Today I’m grateful for pushing my boundaries. As good as the new house feels, I’m struggling with imposter syndrome as we are working to settle into this new life. It is everything I wanted but I’m not quite there yet. I’m still learning to wear this new skin, to feel my way into the life that I’ve been trying to create—the life that is already here. It requires aligning in a way that I hadn’t tried before. I mentioned in yesterday’s post that I had been half-assing my efforts physically and I kind of feel like I was emotionally as well. I’ve been holding myself back, needing to plan every detail, going so methodically it bordered on stopping myself in my tracks. It is time to unleash and push and DO more.
Today I am grateful for family. I have always said that I wouldn’t be where I am without the support of my family. I have been trying to build this not only for myself, but for them. To repay them for all they have done. It is a wonderful feeling to be able to reciprocate.
Today I am grateful to learn the lessons about who I am so I can teach my child where we end the cycle. I’ve been emotionally weak and there is no denying it any longer. I let my emotions run the show and then I complained about the results. I felt entitled to the way I felt. Granted everyone is allowed to feel a certain way—and I am not advocating to NOT feel—but we have a say in our reaction. I constantly let myself collapse into what I was feeling. I let my brain wear me out before I could do anything about it.
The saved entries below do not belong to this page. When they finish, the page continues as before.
def glRows3 : List RegRow := [
  ⟨0x3340090, 2, 0x10000, 1, false, 0x0, 0x0, false, 0x0⟩,
  ⟨0x3340094, 2, 0x10000, 1, false, 0x0, 0x0, false, 0x0⟩,
  ⟨0x3340098, 2, 0x10000, 1, false, 0x0, 0x0, false, 0x0⟩,
  ⟨0x334009c, 2, 0x10000, 1, false, 0x0, 0x0, false, 0x0⟩,
  ⟨0x3380000, 1, 0x4, 1, false, 0x1ffff, 0x0, true, 0x1ffff⟩,
  ⟨0x3380004, 1, 0x4, 1, false, 0x0, 0x1f0, false, 0xd⟩,
  ⟨0x3380008, 1, 0x4, 1, false, 0x0, 0x0, false, 0x0⟩,
  ⟨0x338000c, 1, 0x4, 1, false, 0x0, 0x0, false, 0x0⟩,
  ⟨0x3380010, 1, 0x4, 1, false, 0x0, 0x0, false, 0x0⟩,
  ⟨0x3380014, 1, 0x4, 1, false, 0x0, 0x0, false, 0x0⟩,
  ⟨0x3380018, 1, 0x4, 1, false, 0x0, 0x0, false, 0x0⟩,
  ⟨0x3380100, 16, 0x4, 1, false, 0x0, 0x0, false, 0x0⟩,
  ⟨0x3380140, 16, 0x4, 1, false, 0x0, 0x0, false, 0x0⟩,
  ⟨0x3380180, 16, 0x4, 1, false, 0x0, 0x0, false, 0x0⟩,
  ⟨0x3380200, 16, 0x40, 16, true, 0x0, 0x0, false, 0x0⟩,
  ⟨0x3381000, 64, 0x10, 4, false, 0x0, 0x0, false, 0x0⟩,
  ⟨0x33a0000, 16, 0x40, 1, false, 0x7, 0x0, false, 0x0⟩,
  ⟨0x33a0004, 16, 0x40, 1, false, 0x0, 0x78, false, 0x0⟩,
  ⟨0x33a0008, 16, 0x40, 1, false, 0x0, 0x0, false, 0x0⟩,
  ⟨0x33a000c, 16, 0x40, 1, false, 0x0, 0x0, false, 0x0⟩,
  ⟨0x33a0010, 16, 0x40, 1, false, 0x0, 0x0, false, 0x0⟩,
  ⟨0x33a0018, 16, 0x40, 2, true, 0x0, 0x0, false, 0x0⟩,
  ⟨0x33a0020, 16, 0x40, 1, false, 0xffffffff, 0x0, false, 0x4e20⟩,
  ⟨0x33a0024, 16, 0x40, 1, false, 0x0, 0x0, false, 0x0⟩,
  ⟨0x33a1000, 1, 0x4, 1, false, 0x0, 0x0, false, 0x0⟩]

def glRows4 : List RegRow := [
  ⟨0x33a1004, 1, 0x4, 1, false, 0xffffffff, 0x0, false, 0x3a980⟩,
  ⟨0x33a1008, 1, 0x4, 1, false, 0xffffffff, 0x0, false, 0x5f00640⟩,
  ⟨0x33c0000, 1, 0x4, 1, false, 0xffffffff, 0x0, false, 0x0⟩,
  ⟨0x33c0004, 1, 0x4, 1, false, 0x0, 0x0, true, 0x0⟩,
  ⟨0x33c0008, 1, 0x4, 1, false, 0x0, 0xe, false, 0x0⟩,
  ⟨0x33c0100, 1, 0x4, 1, false, 0x0, 0x0, true, 0x0⟩,
  ⟨0x33c0104, 1, 0x4, 1, false, 0x0, 0x6, false, 0x0⟩,
  ⟨0x33c0800, 1, 0x100, 64, false, 0xffffffff, 0x0, false, 0x0⟩,
  ⟨0x33c1000, 1, 0x400, 256, false, 0xffffffff, 0x0, false, 0x0⟩,
  ⟨0x33c2000, 1, 0x30, 12, false, 0xffffffff, 0x0, false, 0x0⟩,
  ⟨0x33c2040, 1, 0x4, 1, false, 0x0, 0x0, true, 0x0⟩,
  ⟨0x33c2044, 1, 0x4, 1, false, 0x0, 0xe, false, 0x0⟩,
  ⟨0x33c2100, 1, 0x190, 100, false, 0x0, 0x0, false, 0x0⟩,
  ⟨0x33e0000, 1, 0x40, 16, false, 0xffffffff, 0x0, false, 0x0⟩,
  ⟨0x33e0040, 1, 0x4, 1, false, 0x0, 0x0, false, 0x0⟩,
  ⟨0x33e0080, 1, 0x40, 16, false, 0x0, 0x0, false, 0x0⟩,
  ⟨0x33e00c0, 1, 0x4, 1, false, 0x0, 0x1, false, 0x0⟩]

/-- The registers of the common block. -/
def glRows : List RegRow := glRows0 ++ glRows1 ++ glRows2 ++ glRows3 ++ glRows4

/-- Whether a row holds the word at an offset. -/
def RegRow.has (r : RegRow) (off : Nat) : Bool :=
  decide (r.off ≤ off) && decide ((off - r.off) / r.stride < r.n) && decide ((off - r.off) % r.stride < 4 * r.words)

/-- The place of a word in its register: 0 for the first word. -/
def RegRow.word (r : RegRow) (off : Nat) : Nat := ((off - r.off) % r.stride) / 4

/-- The half of a mask or of a reset value that belongs to a word: the high half only for the high word of a pair. -/
def RegRow.part (r : RegRow) (off v : Nat) : Word :=
  if r.pair && r.word off % 2 == 1 then BitVec.ofNat 32 (v / 0x100000000) else BitVec.ofNat 32 v

/-- The row of a channel-window offset. -/
def chRow (off : Nat) : Option RegRow := chRows.find? (·.has off)

/-- The row of a BAR0 offset of the common block. -/
def glRow (off : Nat) : Option RegRow := glRows.find? (·.has off)

/-- The reset value of the channel register word at an offset. (DESIGN CHOICE, log entry 12.) -/
def chReset (off : Nat) : Word := match chRow off with | some r => r.part off r.reset | none => 0

/-- The reset value of the common-block register word at an offset. (DESIGN CHOICE, log entry 12.) -/
def glReset (off : Nat) : Word := match glRow off with | some r => r.part off r.reset | none => 0

end Sys2Proof.Machine
end

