-- ==== Sys2Proof/Machine/State.lean ====
section
/-!
DEFINITION. The state of the block: everything the manual gives the device, as plain data, and the
outcomes of a command. Memory-mapped registers are held in one sparse table per window (key: the
offset, value: the word, unlisted: the reset value of Machine/Regs.lean); state that no register
holds has fields of its own.
-/

namespace Sys2Proof.Machine

open Sys2Proof

/-! ## Sequencer and commands (chapter 02) -/

/-- The instruction a piece of engine work was started by: its program index and its word (R65). -/
structure Org where
  pc : BitVec 15
  word : Dword
deriving DecidableEq, Repr

/-- Why the sequencer holds an instruction without issuing it (R40, R42, R43, R47). -/
inductive Stall where
  | none
  | unit          -- the unit's queue is full, or what the instruction reads is not ready
  | merge         -- the bank's merge buffer is taken (R74)
  | wait          -- SYNC.WAIT
  | time (u : Dword)  -- SYNC.TIME, until the time base reaches u
  | bar           -- SYNC.BAR
  | fence         -- SYNC.FENCE
  | batch         -- SYNC.BATCH
deriving DecidableEq, Repr

/-- One entry of the repeat stack (R30, R41): iterations left, the present one included, and the body's bounds. -/
structure Rep where
  left : Nat
  first : BitVec 15
  last : BitVec 15
deriving DecidableEq, Repr

/-- The architectural state of a sequencer (R30), with the outstanding operations of each counter (R43), the
v registers an array has yet to write (R40, R139), and the instruction it holds while it stalls. -/
structure Seq where
  s : Vector Dword 32 := Vector.replicate 32 0
  a : Vector Dword 16 := Vector.replicate 16 0
  p : Vector Mask 8 := Vector.replicate 8 0
  v : Vector VReg 16 := Vector.replicate 16 (Vector.replicate 128 0)
  t : Vector (BitVec 16) 16 := Vector.replicate 16 0
  outst : Vector Nat 16 := Vector.replicate 16 0
  pc : BitVec 15 := 0
  calls : List (BitVec 15) := []
  reps : List Rep := []
  key : Dword := 0
  vpend : BitVec 16 := 0
  stall : Stall := .none
  held : Dword := 0
deriving DecidableEq, Repr

/-- Program memory (R36): words, error marks by index (1 correctable, 2 uncorrectable), loaded images (first, length). -/
structure PMem where
  words : Sparse Dword := []
  err : Sparse Nat := []
  images : List (Nat × Nat) := []
deriving DecidableEq, Repr

/-- A command record (R51), without its reserved bytes and its CRC. -/
structure Cmd where
  seq : Dword
  kind : Byte
  cls : Byte
  flags : BitVec 16
  prog : Dword
  arg : Dword
  deadline : Dword
  argLen : Word
  budget : Word
  out : Dword
deriving DecidableEq, Repr

/-- Where a running command came from: the host ring outside an Almanac slot, the host ring in the open Almanac entry,
or the entry's standing record `j` (R60, R333, R336). -/
inductive RunSrc where
  | ring
  | entry
  | standing (j : Nat)
deriving DecidableEq, Repr

/-- How far the command in the sequencer has come. -/
inductive Phase where
  | started    -- COMMAND_START done, its kind not yet performed
  | loading    -- THAW restores its image
  | running    -- a program issues
  | ended      -- BRANCH.END issued; its tokens are awaited (R58)
  | stopping   -- stopped by an exception, a cut or a budget; engine work drains (R66)
  | checker    -- stopped by a checker event; engine work drains (R416)
  | drained    -- after a checker event, its work drained
  | finished   -- waits for its commit (R58, R59)
deriving DecidableEq, Repr

/-- A command that has started: its record (a standing run's fields stand for one), where it came from, its phase, the
ac from its first issue edge and the ac it may take (0: no bound), what its completion record will hold (R54), what its
Barometer report will hold (R354: EST, LATE, entry, flags, frame, the last SYS.MARK and its ac), whether it is a retry,
whether it issued link work (R418), the HEAD and TAIL of its header's rings at its first issue edge (R417), whether its
Hail check has passed (R438), the THAW that brought it back (R351), the source and the fault record of its checker
event, the address of its standing report, its waits by cause once it has left the sequencer (R353), and whether a pending freeze
that met its checker event waits for its end (R352). -/
structure RunCmd where
  cmd : Cmd
  src : RunSrc := .ring
  phase : Phase := .started
  acs : Nat := 0
  limit : Nat := 0
  start : Dword := 0
  endT : Dword := 0
  epoch : Word := 0
  status : Byte := 0
  verdict : Byte := 0
  code : BitVec 16 := 0
  est : Nat := 0
  late : Nat := 0
  entry : Nat := 0xFFFF
  flags : BitVec 16 := 0
  frame : Word := 0
  mark : Word := 0
  markAc : Nat := 0
  retried : Bool := false
  linkWork : Bool := false
  ringSave : List (Nat × Word × Word) := []
  hailOk : Bool := false
  thaw : Option Cmd := none
  ckSrc : Byte := 0
  ckRec : Nat := 0
  rpt : Dword := 0
  stalls : List Word := []
  noFrz : Bool := false
deriving DecidableEq, Repr

/-- The state of an accepted command (R431): R431 gives every entry one and names no values; these follow its course.
(DESIGN CHOICE, log entry 39.) -/
inductive Stage where
  | accepted | started | finished | frozen
deriving DecidableEq, Repr

/-- An entry of the acceptance table (R431): the sequence number, the journal slot and the state. -/
structure Accept where
  seq : Dword
  slot : Nat
  stage : Stage := .accepted
deriving DecidableEq, Repr

/-- The command path of a channel: the index of the record being fetched and whether that read is its
second (R446), the record checked and being journalled, the
accepted commands that have not started, the command in the sequencer, the command of a kind that needs none, the
commands that wait for their commit, the acceptance table, the fault records whose retry the supervisor has decided, whether the host
has yet to read CH_SIG (R50), the commands and runs started (R419), the starts at the last eight transients, the tick
numbers of the last eight class S events (R420), the source code of the safe state, and when the last freeze was
taken (R348). -/
structure CmdSt where
  fetch : Option Nat := none
  again : Bool := false
  arrived : Option (Cmd × List Byte) := none
  accepted : List Cmd := []
  run : Option RunCmd := none
  side : Option RunCmd := none
  done : List RunCmd := []
  table : List Accept := []
  retry : List Nat := []
  sigUnread : Bool := false
  starts : Nat := 0
  trans : List Nat := []
  sTicks : List Word := []
  safeSrc : Byte := 0
  frzAt : Dword := 0
deriving DecidableEq, Repr

/-! ## Scratchpad, rings, accumulators, DRAM (chapter 03) -/

/-- A taken merge buffer of a bank (R74): bank, row, and the codewords it holds. -/
structure MergeBuf where
  bank : Nat
  row : Nat
  words : List Nat
deriving DecidableEq, Repr

/-- The scratchpad (R69 to R75): bytes, error marks by codeword (1 correctable, 2 uncorrectable), the taken
merge buffers, the Drizzle write-back queue (codeword numbers) and the next row of the sweep. -/
structure Spad where
  mem : Mem := []
  err : Sparse Nat := []
  merge : List MergeBuf := []
  drizzle : List Nat := []
  sweepRow : BitVec 13 := 0
deriving DecidableEq, Repr

/-- The accumulators of one array (R76): words by entry × 128 + column, error marks, and the Drizzle queue of entries. -/
structure Acc where
  mem : Sparse Word := []
  err : Sparse Nat := []
  drizzle : List Nat := []
deriving DecidableEq, Repr

/-- The engines that bind ring sides (R82). -/
inductive Eng where
  | front | dma | ma0 | ma1 | arrays | win | attn | scan | link | intake | servo | halo
deriving DecidableEq, Repr

/-- A ring descriptor (R79): the bindings of its two sides name the engine and count the instructions; `xp` and `xc`
say that the running command has bound its producer or consumer side (R417). -/
structure RingD where
  base : BitVec 25 := 0
  size : BitVec 26 := 0
  head : Word := 0
  tail : Word := 0
  valid : Bool := false
  live : Bool := false
  prod : Option (Eng × Nat) := none
  cons : Option (Eng × Nat) := none
  xp : Bool := false
  xc : Bool := false
deriving DecidableEq, Repr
There is no need for it. The things we tell ourselves have a way of coming true—even if they’re not true. If we believe we are weak, then we behave weakly. If we think we can do it, we can. It’s all in what we tell ourselves. I don’t want to see my child falling apart at the seams when he is held accountable for something—that is not the world being cruel, that is just life. I am here to teach him that.
Today I am grateful to hold myself accountable. In realizing where my weakness is physically and mentally—and clearly seeing that I am capable—I know what I have to do. There is no room to let outside distraction slow me down. I’ve allowed myself to give into the comfort zone too often and that is not what I want to do. I want to push to the next level, I need to do it. No matter the stories or the lack of motivation of those around me, if I want a certain life then I need to DO what it takes. It takes sacrifice and drive and focus. That has all been rekindled in me. It is about what I can offer to make this work even better, to make this life work for me so I can use my efforts to elevate others.
Wishing everyone a wonderful week ahead!